At this rate, argues the think tank E3G, “the economic downturn in coal will lead to earlier power plant closures in Germany provided that the framework conditions anchored in the Coal Phase-Out Act (Kohleausstiegsgesetz) do not create false incentives and thus keep coal-fired power plants alive.” This is particularly welcome news in light of the fact that seven out of ten of the EU’s biggest CO2 emitters are brown-coal-fired gas works that lie in Germany.

In Poland, the coal sector is struggling so mightily that the Polish government has begun screaming for a way out of the ETS. The price of coal is so high in Poland that industry has been importing cheaper coal from Russia to burn. In Poland, the power sector (public electricity and heat production) is the single biggest source of emissions, contributing about 40% of emissions in 2017.

“The ETS isn’t affecting industry nearly as much as it impacts coal generation,” says Tobiasz Adamczewski of the Warsaw think tank Forum Energii. “It’s making coal less financially competitive. The revenues from the ETS go to renewables. It’s a form of redistribution of wealth within the country.”
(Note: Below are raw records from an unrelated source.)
/-- R345 to R347: a probe request carries T1 and is answered with T1, T2 and T3; an echo gives one delay sample, and the mean of
four or more is the port's delay; a distribution frame passes on with the delay and the residence added to its
correction, and its offset queues a step at the first applied frame; SYNC clears after 100 ms without one. That the halved sample and
the mean round toward minus infinity is the model's reading (log entry 45). -/
def Obligations.ChainTime : Prop :=
  ∀ (p : Port) (f : Frame) (stamp t2 t3 : Time64) (residence : Nat) (s : State),
    let o := otherPort p
    let sent (q : Port) (s' : State) : Option Frame := match q with | .a => s'.chain.sentA | .b => s'.chain.sentB
    let at_ (off : Nat) : Time64 := BitVec.ofNat 64 (field f.payload off 8)
    let here : Time64 := BitVec.ofInt 64 (((s.reg (aDly p)).toNat : Int) + s.asym p)
    let off := (stamp - (at_ 8 + at_ 16 + here)).toInt
    (s.hears p = true → f.good = true → f.type = 4 → field f.payload 0 1 = 0 → f.hops.toNat < 600 → s.portUp o = true →
      (s.consumes f = true → After (.timeDistribution p f stamp residence) s fun s' =>
        sent .a s' = sent .a s ∧ sent .b s' = sent .b s)
      ∧ (s.consumes f = false → s.measured p = true → After (.timeDistribution p f stamp residence) s fun s' =>
        sent o s' = some { f with
          hops := f.hops + 1
          payload := timePayload 0 (field f.payload 1 1) (at_ 8) (at_ 16 + here + BitVec.ofNat 64 residence) 0 }
        ∧ s'.threads = s.threads ∧ SameMemory s s')
      ∧ (s.consumes f = false → s.measured p = false → After (.timeDistribution p f stamp residence) s fun s' =>
        sent o s' = some { f with
          hops := f.hops + 1
          payload := timePayload 0 (field f.payload 1 1 / 2 * 2 + 1) (at_ 8) (at_ 16) 0 }
        ∧ OnlyIn [.chain] s s')
      ∧ (s.measured p = true → field f.payload 1 1 % 2 = 0 → bit (s.reg aTbCtl) 0 = false → s.chain.servo.t0 = none →
        After (.timeDistribution p f stamp residence) s fun s' =>
          s'.reg (aCh 0x2C) = satOffs off
          ∧ s'.corrections = s.corrections ++ [⟨s.cycle + 4, none, some (BitVec.ofInt 64 (-off))⟩]
          ∧ bit (s'.reg aTbStat) 31 = false ∧ s'.chain.servo.t0 = some (at_ 8) ∧ s'.chain.servo.since = s.cycle))
    ∧ (s.hears p = true → f.good = true → f.type = 4 → 3 ≤ field f.payload 0 1 → f.hops.toNat < 600 → s.portUp o = true →
      After (.timeDistribution p f stamp residence) s fun s' =>
        sent o s' = some { f with hops := f.hops + 1 } ∧ OnlyIn [.chain] s s')
    ∧ (s.hears p = true → f.good = false → f.type = 4 → After (.timeDistribution p f stamp residence) s fun s' =>
      Counted (aCh 0x34) (match p with | .a => 0 | .b => 16) 16 1 s s' ∧ OnlyIn [.chain, .regs] s s')
    ∧ (s.measures p = true →
      let c := (s.probe p).sent.elim 0 (· + 200000)
      let u := if s.chain.sched.isNone then s.atCycle c else s
      (s.chain.sched = none ∨ s.inWindow 32 = true ∧ c ≤ s.chain.opened → After (.probeSend p) s fun s' =>
        sent p s' = some (probeFrame p (timePayload 1 0 (stampOf u.now) 0 0))
        ∧ (s'.probe p).sent = some u.cycle ∧ (s'.probe p).samples = (s.probe p).samples ∧ OnlyIn [.chain] u s')
      ∧ (s.chain.sched ≠ none → s.inWindow 32 = false ∨ s.chain.opened < c → After (.probeSend p) s (· = s)))
    ∧ (s.measures p = true → f.good = true → f.type = 4 → field f.payload 0 1 = 1 →
      After (.probeRequest p f t2 t3) s fun s' =>
        sent p s' = some (probeFrame p (timePayload 2 0 (at_ 8) t2 t3)) ∧ OnlyIn [.chain] s s')
    ∧ (s.measures p = true → f.good = true → f.type = 4 → field f.payload 0 1 = 2 → (s.probe p).sent.isSome = true →
      let d := ((stamp - at_ 8).toInt - (at_ 24 - at_ 16).toInt) / 2
      let l := (d :: (s.probe p).samples).take 16
      After (.probeEcho p f stamp) s fun s' =>
        (s'.probe p).samples = l ∧ (s'.probe p).sent = (s.probe p).sent
        ∧ (4 ≤ l.length → s'.reg (aDly p) = BitVec.ofInt 32 (l.foldl (· + ·) 0 / (l.length : Int)))
        ∧ (l.length < 4 → RegsBut [] s s') ∧ RegsBut [aDly p] s s' ∧ OnlyIn [.chain, .regs] s s')
    ∧ (s.running = true → bit (s.reg aTbStat) 31 = true → bit (s.reg aTbCtl) 0 = false →
      let u := s.atCycle (s.chain.servo.since + 20000000)
      s.untilUp = 0 → Raisable 580 u → After .syncTimeout s fun s' =>
        FieldSet aTbStat 31 1 0 u s' ∧ RegsBut [aTbStat] u s' ∧ RaisedNow 580 u s' ∧ OnlyIn [.regs, .hinge] u s')

/-- R330, R350 to R352: a good EVENT frame stores its data and raises its channel with its time; CH_EVSEND queues an EVENT frame
of the unit, or sets OVF and counts a drop where four wait; an own frame leaves on both ports in its window; a frame of
a firmware kind fills CH_UPBUF and raises channel 584, and ACK frees it; CNTCLR clears the counters; CH_TIL latches the
high half. -/
def Obligations.ChainFrames : Prop :=
  ∀ (id : Id) (p : Port) (f : Frame) (v : Word) (s : State),
    let n := field f.payload 0 1
    let key := 256 * f.type.toNat + f.src.toNat
    let new := f.seq ∉ tabGet [] s.chain.dups key
    let waiting := (s.chain.own.filter fun x => x.type == 5).length
    (s.hears p = true → f.type = 5 → f.good = true → f.dst = 255 → f.src.toNat ≠ s.addr → s.sys.mode ≠ .recall →
      n ≤ 47 → f.payload.length = 24 → new → Raisable (592 + n) s → After (.eventFrame p f) s fun s' =>
        (∀ j, j < 8 → readByte s'.mem (aCh (0x2000 + 8 * n) + j) = f.payload.getD (16 + j) 0)
        ∧ MemoryOutside (aCh (0x2000 + 8 * n)) 8 s s'
        ∧ Raised (592 + n) (BitVec.ofNat 64 (field f.payload 8 8)) s s' ∧ OnlyIn [.mem, .hinge, .chain] s s')
    ∧ (s.hears p = true → f.type = 5 → f.good = true → f.dst = 255 → f.src.toNat ≠ s.addr → s.sys.mode ≠ .recall →
      n ≤ 47 → ¬ new → After (.eventFrame p f) s fun s' =>
        Counted (aCh 0x3C) 16 16 1 s s' ∧ RegsBut [aCh 0x3C] s s' ∧ OnlyIn [.regs] s s')
    ∧ (Lands id (aCh 0x40) v s → fld v 0 6 ≤ 47 →
      (waiting < 4 → After (.chEvsend id v) s fun s' =>
        (∃ q, s'.chain.own = s.chain.own ++ [q] ∧ q.type = 5 ∧ q.dst = 255 ∧ field q.payload 0 1 = fld v 0 6
          ∧ field q.payload 8 8 = (if bit v 8 then (s.reg (aCh 0x50) ++ s.reg (aCh 0x4C)).toNat else (periods s.now).toNat)
          ∧ field q.payload 16 4 = (s.reg (aCh 0x44)).toNat ∧ field q.payload 20 4 = (s.reg (aCh 0x48)).toNat)
        ∧ OnlyIn [.chain, .regs] s s')
      ∧ (4 ≤ waiting → After (.chEvsend id v) s fun s' =>
        bit (s'.reg (aCh 0x40)) 30 = true ∧ Counted (aCh 0x3C) 0 16 1 s s' ∧ RegsBut [aCh 0x40, aCh 0x3C] s s'
        ∧ OnlyIn [.regs] s s'))
    ∧ (∀ x xs, s.islesUp = true → s.chain.upA = true → s.chain.upB = true → s.chain.train = [] → s.chain.own = x :: xs →
      s.inWindow x.payload.length = true →
      let left : Chain := { s.chain with
        own := xs, mine := tabSet s.chain.mine (256 * x.type.toNat + x.seq.toNat) x
        sentA := some (s.ownAs x false), sentB := some (s.ownAs x true) }
      let own := 592 + field x.payload 0 1
      (x.type ≠ 5 → x.type ≠ 2 → After .ownFrameSend s fun s' => s'.chain = left ∧ OnlyIn [.chain] s s')
      ∧ (x.type = 2 → After .ownFrameSend s fun s' => s'.chain = left ∧ OnlyIn [.chain, .agent] s s'
        ∧ s'.agent = { s.agent with resetDue := s.agent.resetDue.map (·.gone .chain)
                                    dozeDue := s.agent.dozeDue.map (·.gone .chain) })
      ∧ (x.type = 5 → Raisable own s → After .ownFrameSend s fun s' =>
        s'.chain = left ∧ Raised own (BitVec.ofNat 64 (field x.payload 8 8)) s s' ∧ OnlyIn [.chain, .hinge] s s'))
    ∧ (∀ x, s.chain.train = [] → s.chain.own = [x] → s.inWindow x.payload.length = false → After .ownFrameSend s (· = s))
    ∧ (s.hears p = true → f.type = 6 → f.good = true → f.dst = 255 → f.src.toNat ≠ s.addr → s.sys.mode ≠ .recall →
      new → 12 ≤ f.payload.length → f.payload.length ≤ 1000 → 128 ≤ field f.payload 8 1 →
      bit (s.reg (aCh 0x54)) 31 = false → Raisable 584 s → After (.updateFirmwareKind p f) s fun s' =>
        (∀ j, j < f.payload.length → readByte s'.mem (aCh 0x4000 + j) = f.payload.getD j 0)
        ∧ s'.reg (aCh 0x54) = word (2 ^ 31 + f.payload.length * 2 ^ 16) ∧ RaisedNow 584 s s'
        ∧ MemoryOutside (aCh 0x4000) 1024 s s' ∧ RegsBut [aCh 0x54] s s' ∧ OnlyIn [.mem, .regs, .hinge, .chain] s s')
    ∧ (Lands id (aCh 0x54) 1 s → After (.chUpstAck id) s fun s' =>
      FieldSet (aCh 0x54) 31 1 0 s s' ∧ RegsBut [aCh 0x54] s s' ∧ OnlyIn [.regs] s s')
    ∧ (Lands id (aCh 0) (s.keepWith (aCh 0) 8) s → s.portEn .a = true → s.portEn .b = true → fld (s.reg (aCh 0)) 8 4 ≠ 0 →
      After (.chCntclr id) s fun s' =>
        s'.reg (aCh 0x34) = 0 ∧ s'.reg (aCh 0x38) = 0 ∧ s'.reg (aCh 0x3C) = 0
        ∧ RegsBut [aCh 0x34, aCh 0x38, aCh 0x3C] s s' ∧ OnlyIn [.regs] s s')
    ∧ (Answers id (aCh 0x10) s → After (.chTilRead id) s fun s' =>
      s'.reply = BitVec.ofNat 32 s.chain.ti.toNat
      ∧ s'.chain = { s.chain with tih := tabSet s.chain.tih id.toNat (BitVec.ofNat 32 (s.chain.ti.toNat / 2 ^ 32)) }
      ∧ OnlyIn [.chain, .reply] s s')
Zbigniew Karaczun of the Polish Climate Coalition told Energy Transition that Poland’s energy-intensive industries such as iron and steel are hurting from high coal-generation energy costs and ETS permit prices. These sectors, he says, risk becoming uncompetitive with those branches in neighbouring countries. On 9 October, the world’s biggest steelmaker ArcelorMittal permanently closed its blast furnace in Krakow, Poland, blaming the coronavirus-induced demand hit, cheaper imports, and higher costs for power and carbon.

The tragic thing about it for Poland, which is way behind Germany in transitioning to renewables, is that until Warsaw commits to becoming climate neutral in 2050 (it is the only member state that hasn’t) it will receive only half of the Just Transition Fund monies that are earmarked for it – to the tune of €2 billion – to help it make the shift to a low-carbon economy.

The ETS, long disparaged as virtually worthless, has become a key factor in Europe’s transition. If the EU’s 2030 reduction goal is really set at 55%, the ETS’s clout will have to be leveraged even more. Poland and other stragglers will have no option but to catch up as quickly as possible, although this could imply compensations on the EU level which could be brokered by Germany’s European Council presidency.

Alas, because the Warsaw government procrastinated for so long, its Energiewende has to start from virtually nothing.


Paul Hockenos is a Berlin-based journalist and author of Berlin Calling: A Story of Anarchy, Music, the Wall and the Birth of the New Berlin.

1 Comment

  1. The claim of the EUETS being a worthless mechanism was a result of unclear thinking in the first place. Yes, there was (and still is) oversupply of certificates, and the cap decrease rate was (and still is) not ambitious enough, but for well over a decade, EU ETS segment emissions have been below the ETS cap for reasons other than the ETS: other regulations, economic crisis and the like. The ETS cap was always there as a “secturity net” – it only hasn’t been tested.

    What I would really really appreciate is an assessment of the the ongoing reform work in some detail. There are a couple of critical issues here:

    – cap decrease rate
    – surplus certificates, market stability reseve and deletion of certificates
    – inclusion of transport and buildings via inclusion of fuels – what exactly is in the pipeline?
    – air travel: will the re-inclusion of EU-nonEU travel come? Will contrails be taken into account?
    – will the incorporated emissions of imported goods (border adjustment) takte place and in which form?
    – social compensation? High fuel prices will hit the poor harder.

    Also of interest: Who wants or wants not what? commision – council – parliament – country governments – parties.